23 November 2016

Catalonian Independentism, the Spanish Constitutional Court and the Perils of the Middle Way

The Spanish Law 15/2015 (Organic Law) was a key element of the last Government of Mariano Rajoy in his fight against Catalonian Independentism – and it might be also important for his new one. The Bill gave to the Spanish Constitutional Court a new executive power to suspend temporally a democratic authority if it does not obey a Constitutional Court’s resolution. It was clearly thought to act against the Presidents of the Catalonian Parliament and Government; indeed the Catalonian Parliament has already taken some decisions that firmly contradict resolutions of the Court. The Government hoped that a strong judicial pressure would dry off the social and electoral support of Independentism, making unnecessary a political solution.

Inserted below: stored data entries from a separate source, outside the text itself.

theorem State.keyOf_above (above : 15 < s.v[x].toNat) : s.keyOf x = none := by
  rw [State.keyOf_eq, dif_neg (by omega)]

theorem exec_skp_of_key {pressed : Bool} (key : s.keyOf x = some pressed) :
    exec (.skp x) s = .next (s.skipIf pressed) := by
  simp only [exec, execSkp, key]

theorem exec_sknp_of_key {pressed : Bool} (key : s.keyOf x = some pressed) :
    exec (.sknp x) s = .next (s.skipIf (!pressed)) := by
  simp only [exec, execSknp, key]

/-- R112, R113: a key skip whose index names no key only reports (the spec's decision D12). -/
theorem exec_keySkip_outOfRange {i : Instr} (absent : s.keyOf x = none) (keySkip : i ∈ [Instr.skp x, Instr.sknp x]) :
    exec i s = outOfRange i s := by
  obtain rfl | rfl : i = .skp x ∨ i = .sknp x := by simpa using keySkip
  · simp only [exec, execSkp, absent]
  · simp only [exec, execSknp, absent]

/-! ## The call stack (R102, R103) -/

theorem State.push_full (full : 16 ≤ s.sp.toNat) (a : Word) : s.push a = none := by
  rw [State.push_eq, if_pos full]

/-- R102: a push with room. -/
theorem State.push_room (s : State) (a : Word) (room : s.sp.toNat < 16) :
    ∃ t, s.push a = some t ∧ t.stack[s.sp.toNat] = a ∧
      (∀ k : Fin 16, k.val ≠ s.sp.toNat → t.stack[k] = s.stack[k]) ∧ t.sp.toNat = s.sp.toNat + 1 ∧
      SameExcept [] [] [.stack] s t := by
  refine ⟨_, by rw [State.push_eq, if_neg (by omega)], ?top, fun k other => ?others, depth_succ_toNat room,
    frame_setStack s _ _⟩
  case top => simp
  case others => simp [other.symm]

/-- R103: a pop from depth `k + 1`, `k` being a slot. -/
theorem State.pop_slot (s : State) (k : Fin 16) (depth : s.sp.toNat = k.val + 1) :
    ∃ t, s.pop = .word s.stack[k] t ∧ t.stack[k] = 0#16 ∧ (∀ j : Fin 16, j ≠ k → t.stack[j] = s.stack[j]) ∧
      t.sp.toNat = k.val ∧ SameExcept [] [] [.stack] s t := by
  have nonempty : 0 < s.sp.toNat := by omega
  have slot : s.sp.toNat - 1 = k.val := by omega
  have popped := State.pop_word nonempty (by omega)
  simp only [slot] at popped
  refine ⟨_, popped, ?vacated, fun j other => ?others, (depth_pred_toNat nonempty).trans slot, frame_setStack s _ _⟩
  case vacated => simp
  case others => simp [Fin.val_ne_of_ne other.symm]

/-- R102, R103: two pushes, then two pops, give the words back in reverse order. -/
theorem State.push_push_pop_pop (s : State) (a b : Word) (room : s.sp.toNat + 2 ≤ 16) :
    ∃ s₁ s₂ s₃ s₄, s.push a = some s₁ ∧ s₁.push b = some s₂ ∧ s₂.pop = .word b s₃ ∧ s₃.pop = .word a s₄ ∧
      s₄.sp = s.sp := by
  obtain ⟨s₁, push₁, top₁, -, depth₁, -⟩ := s.push_room a (by omega)
  obtain ⟨s₂, push₂, top₂, others₂, depth₂, -⟩ := s₁.push_room b (by omega)
  obtain ⟨s₃, pop₃, -, others₃, depth₃, -⟩ := s₂.pop_slot ⟨s₁.sp.toNat, by omega⟩ depth₂
  have slot : s.sp.toNat < 16 := by omega
  obtain ⟨s₄, pop₄, -, -, depth₄, -⟩ := s₃.pop_slot ⟨s.sp.toNat, slot⟩ (depth₃.trans depth₁)
  have kept : s₃.stack[s.sp.toNat] = a := calc
    s₃.stack[s.sp.toNat] = s₂.stack[s.sp.toNat] := others₃ ⟨s.sp.toNat, slot⟩ (Fin.ne_of_val_ne (by simp; omega))
    _ = s₁.stack[s.sp.toNat] := others₂ ⟨s.sp.toNat, slot⟩ (by simp; omega)
    _ = a := top₁
  exact ⟨s₁, s₂, s₃, s₄, push₁, push₂, top₂ ▸ pop₃, kept ▸ pop₄, BitVec.eq_of_toNat_eq depth₄⟩

/-! ## CALL and RET (R105, R106, R184, R185) -/

theorem exec_call_of_push {nnn : Addr} (pushed : s.push s.pc = some t) :
    exec (.call nnn) s = .next (t.setPc (zextAddr nnn)) := by
  simp only [exec, execCall, pushed]

/-- R184: a full stack is reported, and the jump is taken. -/
theorem exec_call_full (nnn : Addr) (full : 16 ≤ s.sp.toNat) :
    exec (.call nnn) s = .next ((s.report (.stackOverflow (encode (.call nnn)) s.pc)).setPc (zextAddr nnn)) := by
  simp only [exec, execCall, State.push_full full]

theorem exec_ret_of_pop {a : Word} (popped : s.pop = .word a t) : exec .ret s = .next (t.setPc a) := by
  simp only [exec, execRet, popped]

/-- R185: an empty stack is reported. -/
theorem exec_ret_empty (empty : s.sp.toNat = 0) :
    exec .ret s = .next (s.report (.stackUnderflow 0x00EE#16 s.pc)) := by
  simp only [exec, execRet, State.pop_empty empty]
  rfl

end

/-! ## The obligations of 40_control_flow.md -/

/-- Settles O11: the failed fetch is all of the step. -/
theorem fetchOutOfRangeStaysPut : Obligations.FetchOutOfRangeStaysPut :=
  fun s above => ⟨_, step_of_pc_above above, ⟨rfl, rfl⟩, frame_report s _⟩

/-- Settles O13, from the rules of push and pop. -/
theorem stackPushesAndPops : Obligations.StackPushesAndPops :=
  ⟨fun _ a nnn full => ⟨State.push_full full a, _, exec_call_full nnn full, ⟨rfl, rfl⟩, rfl, rfl⟩,
    State.push_room,
    fun _ empty => ⟨State.pop_empty empty, _, exec_ret_empty empty, ⟨rfl, rfl⟩, rfl, rfl⟩,
    State.pop_slot,
    State.push_push_pop_pop⟩

/-- Settles O14: the jump after the push moves only `pc`. -/
theorem callPushesAndJumps : Obligations.CallPushesAndJumps := by
  refine ⟨decodesAs_row (.call 0), fun nnn s room => ?room, fun nnn s full => ?full⟩
  case room =>
    obtain ⟨t, pushed, top, others, depth, frame⟩ := s.push_room s.pc room
    exact ⟨_, exec_call_of_push pushed, zextAddr_toNat nnn, top, others, depth, (frame.trans (frame_setPc t _)).within⟩
  case full =>
    exact ⟨_, exec_call_full nnn full, zextAddr_toNat nnn, ⟨rfl, rfl⟩,
      ((frame_report s _).trans (frame_setPc _ _)).within⟩

/-- Settles O15: the jump after the pop moves only `pc`. -/
theorem retPopsOrReportsUnderflow : Obligations.RetPopsOrReportsUnderflow := by
  refine ⟨decodesAs_row .ret, fun s k depth => ?pops, fun s empty => ?empty⟩
  case pops =>
    obtain ⟨t, popped, vacated, others, shallower, frame⟩ := s.pop_slot k depth
    exact ⟨_, exec_ret_of_pop popped, rfl, vacated, others, shallower, (frame.trans (frame_setPc t _)).within⟩
  case empty => exact ⟨_, exec_ret_empty empty, ⟨rfl, rfl⟩, frame_report s _⟩

/-- Settles O18: the two skips on the comparison of `Vx` with `kk`. -/
theorem immediateSkipsCompareVx : Obligations.ImmediateSkipsCompareVx :=
  ⟨decodesAs_row (.seImm 0 0), decodesAs_row (.sneImm 0 0),
    fun _ _ s => ⟨skipIf_next_of_iff s beq_iff_eq, skipIf_next_of_iff_not s bne_iff_ne⟩⟩

/-- Settles O19: the skip on the comparison of two registers; a word of family 0x5 with another low nibble is reported
at the advanced `pc`. -/
theorem seRegSkipsOnEqual : Obligations.SeRegSkipsOnEqual := by
  refine ⟨decodesAs_row (.seReg 0 0), fun _ _ s => skipIf_next_of_iff s beq_iff_eq, fun w family low => ?invalid,
    fun s range decoded => ?noSkip⟩
  case invalid => exact decode_invalid_of_low_nibble (decode_family5 (fieldOp_of_mask family rfl)) low
  case noSkip => exact ⟨_, step_of_invalid (State.fetch_of_bytes range rfl rfl) decoded, rfl⟩

/-- Settles O20, as O19 with the condition turned round. -/
theorem sneRegSkipsOnDifferent : Obligations.SneRegSkipsOnDifferent :=
  ⟨decodesAs_row (.sneReg 0 0), fun _ _ s => skipIf_next_of_iff_not s bne_iff_ne,
    fun _ family low => decode_invalid_of_low_nibble (decode_family9 (fieldOp_of_mask family rfl)) low⟩

/-- Settles O21, by whether the index names a key. -/
theorem keySkipsReadTheKeyArray : Obligations.KeySkipsReadTheKeyArray := by
  refine ⟨decodesAs_row (.skp 0), decodesAs_row (.sknp 0), fun x s k index => ⟨?pressed, ?released⟩,
    fun x s i above keySkip => ?above⟩
  case pressed =>
    rw [exec_skp_of_key (State.keyOf_inside index)]
    exact skipIf_next_of_iff s Iff.rfl
  case released =>
    rw [exec_sknp_of_key (State.keyOf_inside index)]
    exact skipIf_next_of_iff_not s (by simp)
  case above =>
    rw [exec_keySkip_outOfRange (State.keyOf_above above) keySkip]
    exact outOfRange_only_reports i s

/-- Settles O6: in range the fetch answers the two bytes at `pc`. -/
theorem stepRunsDecodedInstruction : Obligations.StepRunsDecodedInstruction :=
  fun s _ range decoded =>
    ⟨step_of_instr (State.fetch_of_bytes range rfl rfl) decoded, rfl, rfl, rfl, frame_advance s⟩

/-- Settles O12: the 12 bits of the target fit in `pc`. -/
theorem jpLoadsTarget : Obligations.JpLoadsTarget :=
  ⟨decodesAs_row (.jp 0), fun nnn s => ⟨_, rfl, zextAddr_toNat nnn, frame_setPc s _⟩⟩

/-- Settles O17: the sum of 12 bits and 8 bits fits in `pc`. -/
theorem jpV0AddsV0 : Obligations.JpV0AddsV0 :=
  ⟨decodesAs_row (.jpV0 0), fun nnn s => ⟨_, rfl, s.offsetTarget_toNat nnn, frame_setPc s _⟩⟩

end Sys2Proof.Machine

/-! # Immediate loads and adds, index load, random (41_load_add_random.md R120 to R124)

A step that does not execute `Cxkk` commutes with the injection of bytes (`step_injectRandom`): whatever the queue of the
random source holds, such a step ends in the same state up to that queue. A byte that is injected for one such step and
taken back after it therefore leaves no trace (`stepWith_eq`). -/

namespace Sys2Proof.Machine

section
variable {s : State}

/-! ## The step where it runs no instruction (R80, R101) -/

theorem step_of_unfetched (unfetched : s.fetch = none) : step s = fetchFailed s := by
  simp only [step, unfetched]

theorem step_of_unknown {ir : Word} (fetched : s.fetch = some ir) (decoded : decode ir = .unknownOpcode) :
    step s = unknownWord ir s.advance := by
  simp only [step, fetched, decoded]

/-! ## Loads and the random byte (R120, R123, R124) -/

theorem State.writeV_same (s : State) (x : Reg) (b : Byte) : (s.writeV x b).v[x] = b :=
  (s.writeV_get x b x x.isLt).trans (if_pos rfl)

theorem State.rnd_injected {b : Byte} {bs : List Byte} (queue : s.rndQueue = b :: bs) : s.rnd = b := by
  simp only [State.rnd, queue]

theorem State.rnd_free (queue : s.rndQueue = []) : s.rnd = Config.randomByte s.rndDraws := by
  simp only [State.rnd, queue]

/-- R123, R124: `Vx` receives the source's byte AND `kk`, and the source advances by one. -/
theorem exec_rnd_next (x : Reg) (kk : Byte) (s : State) :
    ∃ t, exec (.rnd x kk) s = .next t ∧ t.v[x] = s.rnd &&& kk ∧ t.rndQueue = s.rndQueue.tail ∧
      t.rndDraws = (if s.rndQueue = [] then s.rndDraws + 1 else s.rndDraws) ∧ SameExcept [x] [] [.random] s t :=
  ⟨_, rfl, State.writeV_same _ x _, s.advanceRnd_rndQueue, s.advanceRnd_rndDraws,
    (frame_advanceRnd s).trans (frame_writeV _ x _)⟩

/-! ## Injecting bytes into the state a step ends in -/

/-- The outcome with `bytes` injected into the next state, where there is one. -/
def injectNext (bytes : List Byte) : Result → Result
  | .next t    => .next (t.injectRandom bytes)
  | .fault r   => .fault r
  | .refused r => .refused r

/-- R201: the byte is injected before the step, and the queue is what it was after it. -/
theorem stepWith_eq_injectNext (r : Byte) (s : State) :
    stepWith r s = injectNext s.rndQueue (step (s.injectRandom [r])) := by
  unfold stepWith
  cases step (s.injectRandom [r]) <;> rfl

/-- Of two injections the second decides. -/
theorem injectNext_injectNext (bytes bytes' : List Byte) (out : Result) :
    injectNext bytes' (injectNext bytes out) = injectNext bytes' out := by
  cases out <;> rfl

/-! ## What does not read the random source commutes with an injection (R124) -/

variable (bytes : List Byte)

theorem next_skipIf_injectRandom (c : Bool) (s : State) :
    (.next ((s.injectRandom bytes).skipIf c) : Result) = injectNext bytes (.next (s.skipIf c)) := by
  cases c <;> rfl

theorem exec_ret_injectRandom (s : State) :
    exec .ret (s.injectRandom bytes) = injectNext bytes (exec .ret s) := by
  obtain empty | ⟨lo, hi⟩ | beyond : s.sp.toNat = 0 ∨ (0 < s.sp.toNat ∧ s.sp.toNat ≤ 16) ∨ 16 < s.sp.toNat := by omega
  · rw [exec_ret_empty empty, exec_ret_empty (s := s.injectRandom bytes) empty]
    rfl
  · rw [exec_ret_of_pop (State.pop_word lo hi), exec_ret_of_pop (State.pop_word (s := s.injectRandom bytes) lo hi)]
    rfl
  · rw [retBeyondTheSlotsFaults s beyond, retBeyondTheSlotsFaults (s.injectRandom bytes) beyond]
    rfl

theorem exec_call_injectRandom (nnn : Addr) (s : State) :
    exec (.call nnn) (s.injectRandom bytes) = injectNext bytes (exec (.call nnn) s) := by
  by_cases full : 16 ≤ s.sp.toNat
  · rw [exec_call_full nnn full, exec_call_full (s := s.injectRandom bytes) nnn full]
    rfl
  · have pushed (s : State) (room : ¬ 16 ≤ s.sp.toNat) := exec_call_of_push (nnn := nnn)
      ((s.push_eq s.pc).trans (if_neg room))
    rw [pushed s full, pushed (s.injectRandom bytes) full]
    rfl

theorem exec_keySkip_injectRandom {i : Instr} {x : Reg} (keySkip : i ∈ [Instr.skp x, Instr.sknp x]) (s : State) :
    exec i (s.injectRandom bytes) = injectNext bytes (exec i s) := by
  cases key : s.keyOf x with
  | none =>
    rw [exec_keySkip_outOfRange key keySkip, exec_keySkip_outOfRange (s := s.injectRandom bytes) key keySkip]
    rfl
  | some pressed =>
    obtain rfl | rfl : i = .skp x ∨ i = .sknp x := by simpa using keySkip
    · rw [exec_skp_of_key key, exec_skp_of_key (s := s.injectRandom bytes) key]
      exact next_skipIf_injectRandom bytes pressed s
    · rw [exec_sknp_of_key key, exec_sknp_of_key (s := s.injectRandom bytes) key]
      exact next_skipIf_injectRandom bytes (!pressed) s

The absolute majority of the Popular Party chose the Constitutional Court as the essential institution in its plan. The Basque Government and the Catalonian Government filed an appeal (recurso de inconstitucional) contesting the constitutionality of the Organic law and asking the Court to override it. But a recent decision of the Spanish Constitutional Court has validated the Bill, exercising a restricted judicial control, on the idea that the Court must have special deference to the legislature whenever the judgment is on the statute that regulates the jurisdiction of Court. The three dissenting votes criticizes harshly this position, plainly accusing the majority of “abdicating” its responsibility. I may say that the Court solves the dispute without a deep discussion on the merits. Once again the Spanish Court leaves a feeling of intellectual fragility.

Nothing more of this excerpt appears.